Records from a collection
-----
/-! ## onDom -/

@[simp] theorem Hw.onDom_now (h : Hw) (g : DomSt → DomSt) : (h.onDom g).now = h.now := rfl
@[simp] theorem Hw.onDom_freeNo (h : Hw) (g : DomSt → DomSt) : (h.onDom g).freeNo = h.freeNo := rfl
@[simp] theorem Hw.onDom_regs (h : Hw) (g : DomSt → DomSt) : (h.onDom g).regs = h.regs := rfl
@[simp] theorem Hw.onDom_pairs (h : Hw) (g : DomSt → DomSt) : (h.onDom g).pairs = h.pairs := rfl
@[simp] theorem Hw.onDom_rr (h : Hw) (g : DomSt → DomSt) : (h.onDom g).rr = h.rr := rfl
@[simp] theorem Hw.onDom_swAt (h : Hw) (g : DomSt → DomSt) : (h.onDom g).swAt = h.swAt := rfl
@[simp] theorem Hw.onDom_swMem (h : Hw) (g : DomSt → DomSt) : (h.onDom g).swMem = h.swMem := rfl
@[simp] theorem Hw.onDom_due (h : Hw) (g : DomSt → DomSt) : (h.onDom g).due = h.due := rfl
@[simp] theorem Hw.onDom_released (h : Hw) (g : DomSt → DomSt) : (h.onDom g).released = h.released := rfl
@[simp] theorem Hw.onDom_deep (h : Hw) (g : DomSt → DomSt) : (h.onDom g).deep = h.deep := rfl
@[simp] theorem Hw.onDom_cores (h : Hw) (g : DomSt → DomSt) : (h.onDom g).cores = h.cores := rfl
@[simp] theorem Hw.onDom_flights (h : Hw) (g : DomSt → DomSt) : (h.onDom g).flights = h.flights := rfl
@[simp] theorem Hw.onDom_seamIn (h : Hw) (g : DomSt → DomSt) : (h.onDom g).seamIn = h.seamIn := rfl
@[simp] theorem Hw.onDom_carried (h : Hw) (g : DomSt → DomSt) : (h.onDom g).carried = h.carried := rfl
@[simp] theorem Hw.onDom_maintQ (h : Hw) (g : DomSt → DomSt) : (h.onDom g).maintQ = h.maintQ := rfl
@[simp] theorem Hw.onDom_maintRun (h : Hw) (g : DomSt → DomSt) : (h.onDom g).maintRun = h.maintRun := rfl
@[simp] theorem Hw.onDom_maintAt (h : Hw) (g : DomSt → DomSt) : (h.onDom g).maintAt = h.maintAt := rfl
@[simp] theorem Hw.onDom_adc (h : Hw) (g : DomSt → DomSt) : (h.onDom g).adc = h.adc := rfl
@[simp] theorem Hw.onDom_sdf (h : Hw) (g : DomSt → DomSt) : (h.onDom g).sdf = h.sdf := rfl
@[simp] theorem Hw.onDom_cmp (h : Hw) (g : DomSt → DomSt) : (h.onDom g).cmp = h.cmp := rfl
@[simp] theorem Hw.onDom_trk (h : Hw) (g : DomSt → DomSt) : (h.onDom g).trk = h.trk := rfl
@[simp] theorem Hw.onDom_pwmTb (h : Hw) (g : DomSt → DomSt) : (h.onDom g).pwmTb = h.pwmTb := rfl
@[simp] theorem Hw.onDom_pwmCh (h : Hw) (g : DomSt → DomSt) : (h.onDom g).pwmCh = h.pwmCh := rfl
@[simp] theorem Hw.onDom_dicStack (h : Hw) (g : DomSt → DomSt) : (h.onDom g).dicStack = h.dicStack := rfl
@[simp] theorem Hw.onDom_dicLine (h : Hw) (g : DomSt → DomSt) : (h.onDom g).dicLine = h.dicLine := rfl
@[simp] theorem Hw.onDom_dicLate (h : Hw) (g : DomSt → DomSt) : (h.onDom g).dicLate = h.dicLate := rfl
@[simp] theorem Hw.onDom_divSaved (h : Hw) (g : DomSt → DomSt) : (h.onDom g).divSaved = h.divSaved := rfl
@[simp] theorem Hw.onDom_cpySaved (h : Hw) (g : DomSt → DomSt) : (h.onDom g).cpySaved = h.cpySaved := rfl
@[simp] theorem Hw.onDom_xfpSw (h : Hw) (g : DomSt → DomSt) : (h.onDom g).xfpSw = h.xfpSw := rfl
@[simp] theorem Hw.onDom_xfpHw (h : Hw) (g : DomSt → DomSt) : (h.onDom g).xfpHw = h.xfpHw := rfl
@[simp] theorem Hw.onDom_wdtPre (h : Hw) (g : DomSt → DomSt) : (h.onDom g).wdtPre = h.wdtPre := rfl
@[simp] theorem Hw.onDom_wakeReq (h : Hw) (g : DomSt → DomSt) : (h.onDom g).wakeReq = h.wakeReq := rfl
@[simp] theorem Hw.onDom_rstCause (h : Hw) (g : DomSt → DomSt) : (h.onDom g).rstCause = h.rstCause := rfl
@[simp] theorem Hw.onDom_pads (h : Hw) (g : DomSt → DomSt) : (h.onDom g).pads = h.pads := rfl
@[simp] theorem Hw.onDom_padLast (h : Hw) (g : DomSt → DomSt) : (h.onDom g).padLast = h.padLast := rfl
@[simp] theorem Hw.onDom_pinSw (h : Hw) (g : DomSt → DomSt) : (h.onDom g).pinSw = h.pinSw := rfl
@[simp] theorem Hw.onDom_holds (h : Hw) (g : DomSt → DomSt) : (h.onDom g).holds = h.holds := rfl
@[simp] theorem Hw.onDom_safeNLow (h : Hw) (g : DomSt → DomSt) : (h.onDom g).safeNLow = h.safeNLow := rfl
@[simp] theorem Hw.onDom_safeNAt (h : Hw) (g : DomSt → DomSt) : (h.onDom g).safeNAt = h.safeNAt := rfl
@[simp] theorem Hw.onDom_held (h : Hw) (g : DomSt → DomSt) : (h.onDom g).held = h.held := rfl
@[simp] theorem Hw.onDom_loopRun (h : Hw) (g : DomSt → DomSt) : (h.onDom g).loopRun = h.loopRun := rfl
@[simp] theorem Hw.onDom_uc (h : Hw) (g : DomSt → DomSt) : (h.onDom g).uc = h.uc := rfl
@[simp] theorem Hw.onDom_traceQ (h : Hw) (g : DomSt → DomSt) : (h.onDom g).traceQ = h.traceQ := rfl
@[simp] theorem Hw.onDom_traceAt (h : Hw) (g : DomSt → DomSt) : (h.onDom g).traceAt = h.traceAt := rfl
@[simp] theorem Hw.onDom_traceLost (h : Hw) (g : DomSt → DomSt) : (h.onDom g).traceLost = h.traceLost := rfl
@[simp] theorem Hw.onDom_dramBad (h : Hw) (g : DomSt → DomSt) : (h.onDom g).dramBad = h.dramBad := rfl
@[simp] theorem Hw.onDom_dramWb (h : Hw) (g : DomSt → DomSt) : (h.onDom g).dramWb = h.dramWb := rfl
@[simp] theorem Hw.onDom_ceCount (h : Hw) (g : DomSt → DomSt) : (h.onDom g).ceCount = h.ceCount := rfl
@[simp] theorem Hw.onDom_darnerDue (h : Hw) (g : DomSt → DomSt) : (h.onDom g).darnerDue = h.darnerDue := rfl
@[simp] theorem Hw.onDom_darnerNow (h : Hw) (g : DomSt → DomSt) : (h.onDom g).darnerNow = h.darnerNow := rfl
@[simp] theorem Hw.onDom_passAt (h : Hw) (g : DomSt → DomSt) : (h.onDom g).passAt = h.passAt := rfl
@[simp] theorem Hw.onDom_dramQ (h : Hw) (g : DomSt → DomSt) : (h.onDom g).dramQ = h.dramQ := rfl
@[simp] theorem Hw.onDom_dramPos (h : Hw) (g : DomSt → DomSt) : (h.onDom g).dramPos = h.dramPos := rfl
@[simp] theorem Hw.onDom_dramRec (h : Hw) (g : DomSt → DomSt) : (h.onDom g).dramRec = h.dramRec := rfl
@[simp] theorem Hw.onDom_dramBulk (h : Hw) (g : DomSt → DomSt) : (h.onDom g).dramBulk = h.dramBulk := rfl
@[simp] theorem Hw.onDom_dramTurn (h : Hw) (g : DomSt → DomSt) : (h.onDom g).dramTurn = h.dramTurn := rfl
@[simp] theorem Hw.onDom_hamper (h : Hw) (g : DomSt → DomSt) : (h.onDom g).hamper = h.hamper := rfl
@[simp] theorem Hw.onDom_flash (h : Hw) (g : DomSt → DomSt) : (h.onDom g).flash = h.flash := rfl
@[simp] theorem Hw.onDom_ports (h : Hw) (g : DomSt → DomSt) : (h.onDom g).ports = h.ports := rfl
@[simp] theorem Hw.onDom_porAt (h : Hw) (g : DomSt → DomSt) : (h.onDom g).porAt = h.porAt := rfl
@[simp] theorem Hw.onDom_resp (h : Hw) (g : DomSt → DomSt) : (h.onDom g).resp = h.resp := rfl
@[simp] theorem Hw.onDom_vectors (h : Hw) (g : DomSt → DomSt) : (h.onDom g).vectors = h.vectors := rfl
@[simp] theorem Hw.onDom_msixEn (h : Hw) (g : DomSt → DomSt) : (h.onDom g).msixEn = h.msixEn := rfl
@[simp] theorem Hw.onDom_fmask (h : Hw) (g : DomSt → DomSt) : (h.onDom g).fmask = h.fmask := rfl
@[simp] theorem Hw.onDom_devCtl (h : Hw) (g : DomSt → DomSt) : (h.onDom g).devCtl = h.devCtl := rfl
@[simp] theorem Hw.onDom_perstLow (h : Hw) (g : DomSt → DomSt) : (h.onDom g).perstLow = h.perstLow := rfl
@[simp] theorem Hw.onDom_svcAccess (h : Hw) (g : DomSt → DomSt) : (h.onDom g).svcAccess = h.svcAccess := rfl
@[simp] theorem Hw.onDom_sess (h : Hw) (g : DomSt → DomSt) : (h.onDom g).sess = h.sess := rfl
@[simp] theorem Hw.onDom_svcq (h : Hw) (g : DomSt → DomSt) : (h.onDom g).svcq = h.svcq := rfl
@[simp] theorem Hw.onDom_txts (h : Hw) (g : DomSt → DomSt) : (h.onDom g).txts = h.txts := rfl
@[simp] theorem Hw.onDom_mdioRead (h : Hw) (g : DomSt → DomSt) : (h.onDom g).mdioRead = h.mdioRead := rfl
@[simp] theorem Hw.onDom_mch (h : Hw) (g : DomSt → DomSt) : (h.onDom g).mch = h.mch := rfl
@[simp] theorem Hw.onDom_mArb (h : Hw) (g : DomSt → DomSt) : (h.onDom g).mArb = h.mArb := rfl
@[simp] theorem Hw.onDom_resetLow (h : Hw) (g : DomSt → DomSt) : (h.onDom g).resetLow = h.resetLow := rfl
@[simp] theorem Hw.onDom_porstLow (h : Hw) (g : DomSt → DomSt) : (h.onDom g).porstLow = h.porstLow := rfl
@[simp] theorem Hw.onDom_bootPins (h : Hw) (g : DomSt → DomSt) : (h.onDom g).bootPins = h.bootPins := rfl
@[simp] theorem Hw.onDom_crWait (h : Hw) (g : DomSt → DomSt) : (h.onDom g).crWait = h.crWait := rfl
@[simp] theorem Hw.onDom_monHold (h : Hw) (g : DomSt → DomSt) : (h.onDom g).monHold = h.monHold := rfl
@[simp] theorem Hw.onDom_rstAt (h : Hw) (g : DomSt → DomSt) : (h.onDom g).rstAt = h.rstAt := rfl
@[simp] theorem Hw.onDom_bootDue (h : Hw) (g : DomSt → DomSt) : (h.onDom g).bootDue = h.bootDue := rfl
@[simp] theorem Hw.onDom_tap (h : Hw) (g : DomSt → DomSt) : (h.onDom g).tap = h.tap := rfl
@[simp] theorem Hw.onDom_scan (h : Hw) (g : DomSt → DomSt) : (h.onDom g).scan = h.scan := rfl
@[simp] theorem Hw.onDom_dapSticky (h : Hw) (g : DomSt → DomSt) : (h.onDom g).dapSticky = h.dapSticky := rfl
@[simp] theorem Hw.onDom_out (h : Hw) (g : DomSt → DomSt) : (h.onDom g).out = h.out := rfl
-----
→ Prompt:
The lines from the one containing "h.scan := rfl" through the end of the data are to be copied exactly, the first and last of them included.

→ Solved problem:
@[simp] theorem Hw.onDom_scan (h : Hw) (g : DomSt → DomSt) : (h.onDom g).scan = h.scan := rfl
@[simp] theorem Hw.onDom_dapSticky (h : Hw) (g : DomSt → DomSt) : (h.onDom g).dapSticky = h.dapSticky := rfl
@[simp] theorem Hw.onDom_out (h : Hw) (g : DomSt → DomSt) : (h.onDom g).out = h.out := rfl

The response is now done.